**Supplied material**:

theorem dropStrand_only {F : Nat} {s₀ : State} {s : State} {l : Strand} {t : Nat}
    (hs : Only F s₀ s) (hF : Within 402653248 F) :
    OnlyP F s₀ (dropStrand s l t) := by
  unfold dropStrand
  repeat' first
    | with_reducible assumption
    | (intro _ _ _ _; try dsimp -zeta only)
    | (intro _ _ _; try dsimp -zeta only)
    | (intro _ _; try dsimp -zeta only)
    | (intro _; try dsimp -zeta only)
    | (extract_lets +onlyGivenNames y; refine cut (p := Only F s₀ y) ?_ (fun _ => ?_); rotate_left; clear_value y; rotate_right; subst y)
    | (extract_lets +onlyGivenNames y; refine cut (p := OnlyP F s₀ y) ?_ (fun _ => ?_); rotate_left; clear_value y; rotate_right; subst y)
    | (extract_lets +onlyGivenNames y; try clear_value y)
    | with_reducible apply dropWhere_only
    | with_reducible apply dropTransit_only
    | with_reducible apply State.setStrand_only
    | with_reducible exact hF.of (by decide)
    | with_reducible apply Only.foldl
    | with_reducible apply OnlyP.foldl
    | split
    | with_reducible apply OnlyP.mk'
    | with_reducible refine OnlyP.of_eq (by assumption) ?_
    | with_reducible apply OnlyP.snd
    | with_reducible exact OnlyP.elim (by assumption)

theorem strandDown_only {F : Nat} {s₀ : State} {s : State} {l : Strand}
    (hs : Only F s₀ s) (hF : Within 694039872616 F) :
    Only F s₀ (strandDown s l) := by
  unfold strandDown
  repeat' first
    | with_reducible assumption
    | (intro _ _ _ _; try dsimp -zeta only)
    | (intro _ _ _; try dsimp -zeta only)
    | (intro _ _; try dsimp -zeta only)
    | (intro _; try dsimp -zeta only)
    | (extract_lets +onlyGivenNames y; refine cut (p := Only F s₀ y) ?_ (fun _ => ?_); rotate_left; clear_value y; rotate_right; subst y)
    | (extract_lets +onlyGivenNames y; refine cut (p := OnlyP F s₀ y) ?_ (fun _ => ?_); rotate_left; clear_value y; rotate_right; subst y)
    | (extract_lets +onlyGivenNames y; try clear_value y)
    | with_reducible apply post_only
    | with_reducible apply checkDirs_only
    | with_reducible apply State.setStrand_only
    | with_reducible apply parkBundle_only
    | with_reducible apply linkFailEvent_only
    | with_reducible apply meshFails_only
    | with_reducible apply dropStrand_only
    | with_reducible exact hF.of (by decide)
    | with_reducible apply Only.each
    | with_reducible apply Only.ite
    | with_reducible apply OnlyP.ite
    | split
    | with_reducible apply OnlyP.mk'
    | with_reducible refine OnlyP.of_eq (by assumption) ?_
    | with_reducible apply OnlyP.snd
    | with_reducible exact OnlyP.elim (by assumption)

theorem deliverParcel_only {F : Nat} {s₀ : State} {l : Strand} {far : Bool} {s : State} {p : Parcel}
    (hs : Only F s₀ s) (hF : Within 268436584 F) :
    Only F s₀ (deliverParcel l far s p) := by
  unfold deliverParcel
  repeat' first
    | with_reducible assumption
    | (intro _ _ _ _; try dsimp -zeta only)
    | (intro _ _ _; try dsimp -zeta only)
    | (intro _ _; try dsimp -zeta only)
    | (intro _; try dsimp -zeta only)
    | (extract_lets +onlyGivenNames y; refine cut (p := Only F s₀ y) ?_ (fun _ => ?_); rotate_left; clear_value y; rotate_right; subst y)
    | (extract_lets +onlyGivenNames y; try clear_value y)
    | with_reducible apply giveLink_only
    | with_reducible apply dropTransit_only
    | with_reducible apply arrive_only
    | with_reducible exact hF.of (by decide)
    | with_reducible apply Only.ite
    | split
---
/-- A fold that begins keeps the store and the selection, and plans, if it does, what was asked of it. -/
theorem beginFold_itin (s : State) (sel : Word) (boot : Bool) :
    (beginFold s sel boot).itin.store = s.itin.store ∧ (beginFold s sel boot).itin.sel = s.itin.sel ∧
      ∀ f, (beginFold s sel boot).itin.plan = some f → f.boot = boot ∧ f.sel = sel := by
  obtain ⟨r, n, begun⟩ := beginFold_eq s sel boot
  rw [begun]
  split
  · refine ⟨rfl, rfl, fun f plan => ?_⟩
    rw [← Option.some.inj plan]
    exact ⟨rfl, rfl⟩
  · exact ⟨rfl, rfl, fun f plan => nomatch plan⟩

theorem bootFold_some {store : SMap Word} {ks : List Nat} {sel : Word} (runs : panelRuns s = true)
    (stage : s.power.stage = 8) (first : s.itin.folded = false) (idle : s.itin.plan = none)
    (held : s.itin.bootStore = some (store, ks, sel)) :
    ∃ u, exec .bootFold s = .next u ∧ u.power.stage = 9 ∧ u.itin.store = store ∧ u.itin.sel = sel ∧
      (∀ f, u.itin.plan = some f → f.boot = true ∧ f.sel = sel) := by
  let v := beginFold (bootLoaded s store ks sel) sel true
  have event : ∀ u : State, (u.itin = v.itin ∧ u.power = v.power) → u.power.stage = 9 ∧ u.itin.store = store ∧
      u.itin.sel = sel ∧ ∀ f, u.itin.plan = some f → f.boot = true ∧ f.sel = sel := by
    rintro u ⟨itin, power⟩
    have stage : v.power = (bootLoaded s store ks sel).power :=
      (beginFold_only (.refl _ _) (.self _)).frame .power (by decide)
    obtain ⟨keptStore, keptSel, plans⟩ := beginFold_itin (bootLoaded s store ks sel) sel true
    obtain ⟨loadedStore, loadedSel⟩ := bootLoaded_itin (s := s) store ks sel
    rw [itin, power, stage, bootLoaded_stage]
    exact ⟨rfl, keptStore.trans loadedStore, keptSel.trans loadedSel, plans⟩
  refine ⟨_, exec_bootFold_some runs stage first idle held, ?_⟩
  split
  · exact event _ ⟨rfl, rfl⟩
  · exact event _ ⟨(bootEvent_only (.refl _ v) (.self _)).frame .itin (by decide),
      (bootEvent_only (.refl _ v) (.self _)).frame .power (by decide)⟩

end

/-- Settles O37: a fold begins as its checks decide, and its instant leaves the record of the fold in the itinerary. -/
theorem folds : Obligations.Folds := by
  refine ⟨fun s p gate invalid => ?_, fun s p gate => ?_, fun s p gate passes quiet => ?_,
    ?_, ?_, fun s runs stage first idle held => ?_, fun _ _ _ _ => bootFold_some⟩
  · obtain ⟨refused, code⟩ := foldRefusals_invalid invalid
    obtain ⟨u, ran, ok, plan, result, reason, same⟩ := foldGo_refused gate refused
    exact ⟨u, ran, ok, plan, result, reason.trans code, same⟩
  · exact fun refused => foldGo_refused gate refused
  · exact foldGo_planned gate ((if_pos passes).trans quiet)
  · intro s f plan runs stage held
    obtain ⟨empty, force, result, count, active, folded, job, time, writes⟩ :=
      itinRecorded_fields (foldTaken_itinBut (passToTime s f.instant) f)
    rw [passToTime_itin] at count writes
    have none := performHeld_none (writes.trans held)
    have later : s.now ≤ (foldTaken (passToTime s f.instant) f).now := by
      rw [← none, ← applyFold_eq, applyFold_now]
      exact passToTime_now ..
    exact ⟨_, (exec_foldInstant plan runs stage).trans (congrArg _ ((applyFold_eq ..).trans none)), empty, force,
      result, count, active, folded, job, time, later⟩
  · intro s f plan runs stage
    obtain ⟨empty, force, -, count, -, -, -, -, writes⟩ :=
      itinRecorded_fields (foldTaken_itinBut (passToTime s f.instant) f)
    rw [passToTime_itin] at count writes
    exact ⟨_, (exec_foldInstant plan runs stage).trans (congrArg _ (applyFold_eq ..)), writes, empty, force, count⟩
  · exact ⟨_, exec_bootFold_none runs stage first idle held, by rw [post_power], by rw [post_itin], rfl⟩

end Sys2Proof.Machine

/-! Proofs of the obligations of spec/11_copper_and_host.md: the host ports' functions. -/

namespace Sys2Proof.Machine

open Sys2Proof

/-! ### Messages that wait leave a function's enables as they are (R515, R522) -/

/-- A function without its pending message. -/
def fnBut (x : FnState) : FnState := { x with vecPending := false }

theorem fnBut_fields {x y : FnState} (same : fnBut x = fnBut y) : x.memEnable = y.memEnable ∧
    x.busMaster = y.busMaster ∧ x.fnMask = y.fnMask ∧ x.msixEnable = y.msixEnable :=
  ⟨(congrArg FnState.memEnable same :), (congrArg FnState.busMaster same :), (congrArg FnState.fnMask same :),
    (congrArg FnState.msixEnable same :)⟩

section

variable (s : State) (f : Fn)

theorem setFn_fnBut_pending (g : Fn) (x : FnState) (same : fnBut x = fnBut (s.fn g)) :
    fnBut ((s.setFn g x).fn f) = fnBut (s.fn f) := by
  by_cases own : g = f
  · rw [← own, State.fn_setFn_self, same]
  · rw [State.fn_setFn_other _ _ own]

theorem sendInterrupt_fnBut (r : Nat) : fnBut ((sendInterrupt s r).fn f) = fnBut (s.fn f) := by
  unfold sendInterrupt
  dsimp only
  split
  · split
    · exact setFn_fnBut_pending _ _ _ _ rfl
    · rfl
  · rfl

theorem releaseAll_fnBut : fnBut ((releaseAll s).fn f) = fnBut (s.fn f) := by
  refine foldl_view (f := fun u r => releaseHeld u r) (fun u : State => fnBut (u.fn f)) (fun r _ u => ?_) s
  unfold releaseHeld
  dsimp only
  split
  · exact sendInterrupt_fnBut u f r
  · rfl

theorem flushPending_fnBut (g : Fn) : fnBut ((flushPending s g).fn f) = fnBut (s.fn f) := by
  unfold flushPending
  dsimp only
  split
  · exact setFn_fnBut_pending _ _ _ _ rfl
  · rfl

**Task prompt**:
As the answer, set down only the lines from the data above between the one holding "empty, force, count⟩" and the one holding "x.busMaster = y.busMaster", inclusive, exactly as they read.

**Exercise response**:
    exact ⟨_, (exec_foldInstant plan runs stage).trans (congrArg _ (applyFold_eq ..)), writes, empty, force, count⟩
  · exact ⟨_, exec_bootFold_none runs stage first idle held, by rw [post_power], by rw [post_itin], rfl⟩

end Sys2Proof.Machine

/-! Proofs of the obligations of spec/11_copper_and_host.md: the host ports' functions. -/

namespace Sys2Proof.Machine

open Sys2Proof

/-! ### Messages that wait leave a function's enables as they are (R515, R522) -/

/-- A function without its pending message. -/
def fnBut (x : FnState) : FnState := { x with vecPending := false }

theorem fnBut_fields {x y : FnState} (same : fnBut x = fnBut y) : x.memEnable = y.memEnable ∧
    x.busMaster = y.busMaster ∧ x.fnMask = y.fnMask ∧ x.msixEnable = y.msixEnable :=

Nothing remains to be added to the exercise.